At the hospital my partner took my paper and went over to the small triage room. He gave her a big smile through the small cut through as he took the sign in clipboard. Knowing that the last name on the list was our patient she would, as last time, go through every name before it slowly, calling everyone before ours, even those who had been called earlier and had not answered. My partner wrote several names on the list, using different handwriting, and ended with our patient. He quietly replaced the clipboard, handed me our call report, and remarked that even though we might wait a long time with this patient, he doubted we would with any future patients that day. He gave me a smile and went off to flirt with the girls at registration.

When his ex-girlfriend-triage-nurse came out she gave me an unappreciative glance and took the list. With her stalwart look of efficiency she stood before the waiting room with the clipboard and called out for Peter File. I could see the frustration in her face as Peter File failed to come forward. “Peter File!” she called loudly. “You’re next!”

When Peter File didn’t answer, she asked for Clea Torres. “Hello? I’m looking for a Clea Torres!” she shouted. Did she really not hear herself yelling out these juvenile fake names?
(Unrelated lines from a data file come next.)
-- ==== Sys2Proof/Machine/RegWrite.lean ====
section
/-!
DEFINITION. What a write of each register does (R2, R17, R106, R117, R128, R137, R141, R154 to R159, R174, R196, R203,
R205, R207, R209, R217, R218, R222, R231, R244, R268 to R274, R277 to R282, R284, R295, R324 to R328, R367, R371, R374,
R375, R379, R380, R385, R389, R400, R401, R430, R436, R446 to R453, R469). The flag of an answer is false for FAULT.
-/

namespace Sys2Proof.Machine

/-- A register's answer: the state after it, and whether it completes with DONE. -/
abbrev WRes := State × Bool

/-- DONE. -/
def done (s : State) : WRes := (s, true)

/-- FAULT. -/
def faulted (s : State) : WRes := (s, false)

/-! ### Source window (R88, R105, R141, R155 to R159, R205, R354, R469) -/

/-- A source that no slice owns (R469). -/
def State.noOwner (s : State) (n : Nat) : Bool := isMsg n && (s.sourceSlice n).isNone

/-- A pool that takes no commit: FROZEN, RESTORING or UNASSIGNED (R277). -/
def State.poolClosed (s : State) (n : Nat) : Bool :=
  match s.extentSlice n with
  | some i => (s.slc i).state = .frozen || (s.slc i).state = .restoring || (s.slc i).state = .unassigned
  | none => false

/-- A line without a device is never enabled (R88). -/
def State.lineUnused (s : State) (n : Nat) : Bool := isWire n && !wiredInUse (wiredRec s.img.active n)

/-- CLEAN of the slice whose pool holds a source clears at a commit to it (R282). -/
def State.poolDirty (s : State) (n : Nat) : State :=
  match s.extentSlice n with
  | some i => s.onSlc i fun x => { x with clean := false }
  | none => s

/-- A source that no commit enables: a line without a device (R88), and in SAFE_MINIMAL every source but a wired one
with a valid fallback route (R65, R98, R103). -/
def State.neverEnabled (s : State) (n : Nat) : Bool :=
  s.lineUnused n ||
    (s.boot.mode = .safeMinimal && !((n < 14 || isWire n) && fbValid (recAt s.img.active.fallback n)))

/-- The entry a commit of `w` asks for: fields that are locked or that the source ignores keep their value (R155). -/
def State.writable (s : State) (n : Nat) (w : BitVec 64) : Entry :=
  let e := s.entry n
  let x := Entry.ofWord w
  let fixed := isSov n || isSelf n
  { e with
    en := if isSov n then e.en else if s.neverEnabled n && x.en then e.en else x.en,
    trig := if isWire n then x.trig else e.trig,
    prio := if isSov n then e.prio else x.prio,
    route := if fixed then e.route else x.route,
    rmode := if fixed then e.rmode else x.rmode,
    vec := if fixed then e.vec else x.vec,
    dlb := if fixed then e.dlb else x.dlb }

/-- Bits of an entry but STATE. -/
def notState (w : BitVec 64) : BitVec 64 := w &&& 0x1FFFFFFFFFFFFFFF

/-- A commit writes something that its source does not take: it is counted once (R105, R155). -/
def State.ignores (s : State) (n : Nat) (w : BitVec 64) : Bool := notState w != notState (s.writable n w).toWord

/-- Why a commit is refused. -/
inductive CfgRefusal where
  | plain
  | otherWorld
  deriving DecidableEq, Repr

/-- World of the owner a route names. -/
def State.routeWorld (s : State) (rmode : Bool) (route : BitVec 13) : Bool :=
  if rmode then (s.grp (routeGrp route)).world else ctxWorld (routeCtx route)

/-- A group route to no group, or a route that breaks R104; a cross-world route is reported. -/
def State.routeRefusal (s : State) (a : Acc) (n : Nat) (e' : Entry) : Option CfgRefusal :=
  let e := s.entry n
  if e'.rmode == e.rmode && e'.route == e.route then none
  else if e'.rmode && !(s.grp (routeGrp e'.route)).defined then some .plain
  else if s.routeWorld e'.rmode e'.route != e.world then some .otherWorld
  else if !routeOk s.img.active s.dev e'.route e'.rmode (some e.world) then some .plain
  else match a.page with
    | some i => if s.ownsRoute i e'.rmode e'.route then none else some .plain
    | none => none

/-- A new fixed route to another device is taken in IDLE and PENDING only (R354). -/
def State.remoteRefused (s : State) (n : Nat) (e' : Entry) : Bool :=
  let e := s.entry n
  s.remoteRoute e'.rmode e'.route && !(e'.rmode == e.rmode && e'.route == e.route) &&
    match e.state with
    | .idle => false
    | .pending => false
    | .forwarded => match s.fwd n with
      | some f => f.grp.isSome || routeDev e'.route != f.dev
      | none => true
    | _ => true

/-- Why a commit to a source is refused, if it is. -/
def State.cfgRefusal (s : State) (a : Acc) (n : Nat) (e' : Entry) : Option CfgRefusal :=
  if s.noOwner n || s.poolClosed n then some .plain
  else match s.routeRefusal a n e' with
    | some r => some r
    | none => if s.remoteRefused n e' then some .plain else none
Apparently not, because she continued down the list asking for Hugh Jassol. She was getting a bit desperate because there was only one name left on the list before our patient. Hugh Jassol was called many, many times. The entire waiting room looked around smiling, wondering if there had really been parents so mean as to name their child in a way that would subject him to much bullying, no doubt.

The only name left now was Jack MeHoff. Jack MeHoff had to show or she’d be forced to deal with me after a normally short waiting period. How would her ex learn that he shouldn’t have ended things with her if his partner wasn’t mildly inconvenienced?

“Jack MeHoff!” she yelled. “Jack MeHoff?” She was pleading for there to be a real Jack MeHoff to come forward. Everyone in the room except her seemed to realize she was calling out a crude masturbatory term. You could hear the desperation in her voice. She even went so far as to ask several of the men in the waiting room. “Jack MeHoff?” she asked one man sitting in the back.

“Certainly not!” he indignantly told her.